INSTRUCTIONS FOR THE TASK:
Repeat the entries exactly as they appear.

══ INPUT

-- ==== Sys2Proof/Machine/Priv.lean ====
section
/-! DEFINITION. The privileged slot (R61, R63, R362 to R375, R400 to R404, R412): registers, events, crews halted and resumed, contexts, spills, translations and tickets. -/

namespace Sys2Proof.Machine

open Host (Outcome)

/-! ### Crews of the issuing core (R370) -/

/-- The crew of the issuing core that s[A] names, or FIELD; none when its number is FREE. -/
def State.crewNamed (s : State) (x : Nat) : Nat ⊕ Option Crew :=
  if x / 64 ≠ 0 then .inl 0x80000001 else .inr (s.crewAt s.g.pkg s.g.core x)

/-- The crews taken together with a crew by a request: its binding set, and same-domain tiles inside its tile (R412). -/
def State.takenWith (s : State) : Nat → List Nat → List Nat
  | 0, ks => ks
  | n + 1, ks =>
    let ts := s.tiles.filter fun t => ks.contains t.crew
    let inner := (s.tiles.filter fun t => ts.any fun p => t.parent == some p.id && t.dom == p.dom).map Tile.crew
    let beside := (ts.flatMap s.setSiblings).map Tile.crew
    s.takenWith n (ks ++ inner ++ beside ++ s.boundCrews ks).eraseDups

/-- Groups of a crew that are descheduled stop at once (R401, R412). -/
def State.stopWaiting (s : State) (crew : Nat) : State :=
  s.mapGroups fun g => if g.crew = crew ∧ !g.priv ∧ g.waiting then g.halt 2 else g

/-- A pre-emption request for a crew number; it takes the whole set of its crew (R412). -/
def State.requestPreempt (s : State) (pkg core num : Nat) : State :=
  let s := s.modCore pkg core fun c => { c with preq := c.preq ||| 2 ^ num }
  match s.crewAt pkg core num with
  | none => s
  | some c =>
    (s.takenWith (s.tiles.length + 1) [c.id]).foldl (fun (s : State) id =>
      match s.crew? id with
      | none => s
      | some c =>
        let s := s.modCore c.pkg c.core fun x => { x with preq := x.preq ||| 2 ^ c.num }
        let s := s.modCrew id fun c => { c with preqAt := c.preqAt.or (some s.time) }
        if c.st = .run then s.stopWaiting id else s) s

/-- An operation on the crew has not settled: one issued later waits for it (R370). -/
def State.crewBusy (s : State) (c : Crew) : Bool :=
  c.st == .busy || (c.st == .halting && s.sysops.any fun o => o.kind == .halt c.id)

/-- The scoreboarded reply of an operation of the privileged slot is to come (R370, R373). -/
def pendReply (s : State) (d : BitVec 6) (k : SysKind) : Res :=
  .done { s with g := s.g.post [(.s d.toNat, none)], sysops := s.sysops ++ [⟨s.g.id, s.g.nextSb, k⟩] }

/-- HALTCR: halts a running crew, and replies when all its groups have stopped (R370). -/
def execHaltcr (d a : BitVec 6) (n : Ann) (s : State) : Outcome State Fault Refusal :=
  issue (.haltcr d a n) true s fun s =>
    match s.crewNamed (s.g.sreg a.toNat).toNat with
    | .inl c => xreply s 1 d c
    | .inr none => xreply s 1 d 0x80000002
    | .inr (some c) =>
      match c.st with
      | .halted => xreply s 1 d 0
      | .busy => .wait s .crewop
      | .halting => pendReply s d (.halt c.id)
      | .run => pendReply (s.haltCrew c.id none) d (.halt c.id)

/-- The halted groups of a crew issue again, with their waits (R370, R401). -/
def State.resumeCrew (s : State) (c : Crew) : State :=
  let s := s.modCrew c.id fun c => { c with st := .run, event := none, restored := false }
  let s := s.mapGroups fun g => if g.crew = c.id ∧ !g.priv then { g with stop := none, haltLeft := none } else g
  if flag (s.core c.pkg c.core).preq c.num then s.stopWaiting c.id else s

def execResume (d a : BitVec 6) (n : Ann) (s : State) : Outcome State Fault Refusal :=
  issue (.resume d a n) true s fun s =>
    match s.crewNamed (s.g.sreg a.toNat).toNat with
    | .inl c => xreply s 1 d c
    | .inr none => xreply s 1 d 0x80000002
    | .inr (some c) =>
      if s.crewBusy c then .wait s .crewop
      else if c.st ≠ .halted ∨ (c.event.map Event.fatal).getD false then xreply s 1 d 0x80000002
      else xreply (s.resumeCrew c) 1 d 0

def execKillcr (d a : BitVec 6) (n : Ann) (s : State) : Outcome State Fault Refusal :=
  issue (.killcr d a n) true s fun s =>
    match s.crewNamed (s.g.sreg a.toNat).toNat with
    | .inl c => xreply s 1 d c
    | .inr none => xreply s 1 d 0x80000002
    | .inr (some c) =>
      if s.crewBusy c ∨ (s.killClosure (s.tiles.length + 1) [c.id]).any fun k => ((s.crew? k).map fun x => x.st == .busy).getD false then .wait s .crewop
      else xreply (s.killCrews [c.id]) 1 d 0

/-! ### Halts complete (R401, R402, R412) -/

/-- Results are all older than any latency once a crew is halted. -/
def Group.settled1 (g : Group) : Group := g.older 1000

/-- A crew has halted: the HALTCRs that wait for it reply OK (R370). -/
def State.haltReplies (s : State) (crew : Nat) : State :=
  (s.sysops.filter fun o => o.kind == .halt crew).foldl (fun (s : State) o => s.sysReply o 0) s

/-- Every group of a halting crew has stopped, the last ones within their skid: the crew is HALTED, and its event, or the
notice of a pre-emption whose request is then done, enters the core's queue. -/
def execHaltComplete (crew : Nat) (s : State) : Outcome State Fault Refusal :=
  .next (match s.crew? crew with
    | none => s
    | some c =>
      let live := (s.groupsOf crew).filter fun g => g.live != 0
      let asked := flag (s.core c.pkg c.core).preq c.num
      let allStopped := live.all fun g => g.stop.isSome
      if !(c.st = .halting ∨ (c.st = .run ∧ asked ∧ allStopped ∧ !live.isEmpty)) then s else
      let s := s.mapGroups fun g =>
        if g.crew = crew ∧ !g.priv ∧ g.live ≠ 0 then (if g.stop.isSome then g else g.halt 1).settled1 else g
      let s := s.haltReplies crew
      match c.event with
      | some e =>
        let skid := (((s.groupsOf crew).find? fun g => g.num == e.group).bind Group.stop).map Stop.skid |>.getD 0
        let e := { e with skid := skid }
        (s.modCrew crew fun c => { c with st := .halted, event := some e }).queueEvent c.pkg c.core e
      | none =>
        if !asked then s.modCrew crew fun c => { c with st := .halted } else
        let (a, s) := s.draw
        let (b, s) := s.draw
        let (k, s) := s.draw
        let e : Event := ⟨0x20, c.num, a % 16, 0, k % 9, b % 2 ^ 64, a / 16 % 64⟩
        let s := s.modCore c.pkg c.core fun x => { x with preq := x.preq &&& (2 ^ 64 - 1 - 2 ^ c.num) }
        (s.modCrew crew fun c => { c with st := .halted, event := some e, preqAt := none }).queueEvent c.pkg c.core e)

════

EXERCISE OUTPUT:
-- ==== Sys2Proof/Machine/Priv.lean ====
section
/-! DEFINITION. The privileged slot (R61, R63, R362 to R375, R400 to R404, R412): registers, events, crews halted and resumed, contexts, spills, translations and tickets. -/

namespace Sys2Proof.Machine

open Host (Outcome)

/-! ### Crews of the issuing core (R370) -/

/-- The crew of the issuing core that s[A] names, or FIELD; none when its number is FREE. -/
def State.crewNamed (s : State) (x : Nat) : Nat ⊕ Option Crew :=
  if x / 64 ≠ 0 then .inl 0x80000001 else .inr (s.crewAt s.g.pkg s.g.core x)

/-- The crews taken together with a crew by a request: its binding set, and same-domain tiles inside its tile (R412). -/
def State.takenWith (s : State) : Nat → List Nat → List Nat
  | 0, ks => ks
  | n + 1, ks =>
    let ts := s.tiles.filter fun t => ks.contains t.crew
    let inner := (s.tiles.filter fun t => ts.any fun p => t.parent == some p.id && t.dom == p.dom).map Tile.crew
    let beside := (ts.flatMap s.setSiblings).map Tile.crew
    s.takenWith n (ks ++ inner ++ beside ++ s.boundCrews ks).eraseDups

/-- Groups of a crew that are descheduled stop at once (R401, R412). -/
def State.stopWaiting (s : State) (crew : Nat) : State :=
  s.mapGroups fun g => if g.crew = crew ∧ !g.priv ∧ g.waiting then g.halt 2 else g

/-- A pre-emption request for a crew number; it takes the whole set of its crew (R412). -/
def State.requestPreempt (s : State) (pkg core num : Nat) : State :=
  let s := s.modCore pkg core fun c => { c with preq := c.preq ||| 2 ^ num }
  match s.crewAt pkg core num with
  | none => s
  | some c =>
    (s.takenWith (s.tiles.length + 1) [c.id]).foldl (fun (s : State) id =>
      match s.crew? id with
      | none => s
      | some c =>
        let s := s.modCore c.pkg c.core fun x => { x with preq := x.preq ||| 2 ^ c.num }
        let s := s.modCrew id fun c => { c with preqAt := c.preqAt.or (some s.time) }
        if c.st = .run then s.stopWaiting id else s) s

/-- An operation on the crew has not settled: one issued later waits for it (R370). -/
def State.crewBusy (s : State) (c : Crew) : Bool :=
  c.st == .busy || (c.st == .halting && s.sysops.any fun o => o.kind == .halt c.id)

/-- The scoreboarded reply of an operation of the privileged slot is to come (R370, R373). -/
def pendReply (s : State) (d : BitVec 6) (k : SysKind) : Res :=
  .done { s with g := s.g.post [(.s d.toNat, none)], sysops := s.sysops ++ [⟨s.g.id, s.g.nextSb, k⟩] }

/-- HALTCR: halts a running crew, and replies when all its groups have stopped (R370). -/
def execHaltcr (d a : BitVec 6) (n : Ann) (s : State) : Outcome State Fault Refusal :=
  issue (.haltcr d a n) true s fun s =>
    match s.crewNamed (s.g.sreg a.toNat).toNat with
    | .inl c => xreply s 1 d c
    | .inr none => xreply s 1 d 0x80000002
    | .inr (some c) =>
      match c.st with
      | .halted => xreply s 1 d 0
      | .busy => .wait s .crewop
      | .halting => pendReply s d (.halt c.id)
      | .run => pendReply (s.haltCrew c.id none) d (.halt c.id)

/-- The halted groups of a crew issue again, with their waits (R370, R401). -/
def State.resumeCrew (s : State) (c : Crew) : State :=
  let s := s.modCrew c.id fun c => { c with st := .run, event := none, restored := false }
  let s := s.mapGroups fun g => if g.crew = c.id ∧ !g.priv then { g with stop := none, haltLeft := none } else g
  if flag (s.core c.pkg c.core).preq c.num then s.stopWaiting c.id else s

def execResume (d a : BitVec 6) (n : Ann) (s : State) : Outcome State Fault Refusal :=
  issue (.resume d a n) true s fun s =>
    match s.crewNamed (s.g.sreg a.toNat).toNat with
    | .inl c => xreply s 1 d c
    | .inr none => xreply s 1 d 0x80000002
    | .inr (some c) =>
      if s.crewBusy c then .wait s .crewop
      else if c.st ≠ .halted ∨ (c.event.map Event.fatal).getD false then xreply s 1 d 0x80000002
      else xreply (s.resumeCrew c) 1 d 0

def execKillcr (d a : BitVec 6) (n : Ann) (s : State) : Outcome State Fault Refusal :=
  issue (.killcr d a n) true s fun s =>
    match s.crewNamed (s.g.sreg a.toNat).toNat with
    | .inl c => xreply s 1 d c
    | .inr none => xreply s 1 d 0x80000002
    | .inr (some c) =>
      if s.crewBusy c ∨ (s.killClosure (s.tiles.length + 1) [c.id]).any fun k => ((s.crew? k).map fun x => x.st == .busy).getD false then .wait s .crewop
      else xreply (s.killCrews [c.id]) 1 d 0

/-! ### Halts complete (R401, R402, R412) -/

/-- Results are all older than any latency once a crew is halted. -/
def Group.settled1 (g : Group) : Group := g.older 1000

/-- A crew has halted: the HALTCRs that wait for it reply OK (R370). -/
def State.haltReplies (s : State) (crew : Nat) : State :=
  (s.sysops.filter fun o => o.kind == .halt crew).foldl (fun (s : State) o => s.sysReply o 0) s

/-- Every group of a halting crew has stopped, the last ones within their skid: the crew is HALTED, and its event, or the
notice of a pre-emption whose request is then done, enters the core's queue. -/
def execHaltComplete (crew : Nat) (s : State) : Outcome State Fault Refusal :=
  .next (match s.crew? crew with
    | none => s
    | some c =>
      let live := (s.groupsOf crew).filter fun g => g.live != 0
      let asked := flag (s.core c.pkg c.core).preq c.num
      let allStopped := live.all fun g => g.stop.isSome
      if !(c.st = .halting ∨ (c.st = .run ∧ asked ∧ allStopped ∧ !live.isEmpty)) then s else
      let s := s.mapGroups fun g =>
        if g.crew = crew ∧ !g.priv ∧ g.live ≠ 0 then (if g.stop.isSome then g else g.halt 1).settled1 else g
      let s := s.haltReplies crew
      match c.event with
      | some e =>
        let skid := (((s.groupsOf crew).find? fun g => g.num == e.group).bind Group.stop).map Stop.skid |>.getD 0
        let e := { e with skid := skid }
        (s.modCrew crew fun c => { c with st := .halted, event := some e }).queueEvent c.pkg c.core e
      | none =>
        if !asked then s.modCrew crew fun c => { c with st := .halted } else
        let (a, s) := s.draw
        let (b, s) := s.draw
        let (k, s) := s.draw
        let e : Event := ⟨0x20, c.num, a % 16, 0, k % 9, b % 2 ^ 64, a / 16 % 64⟩
        let s := s.modCore c.pkg c.core fun x => { x with preq := x.preq &&& (2 ^ 64 - 1 - 2 ^ c.num) }
        (s.modCrew crew fun c => { c with st := .halted, event := some e, preqAt := none }).queueEvent c.pkg c.core e)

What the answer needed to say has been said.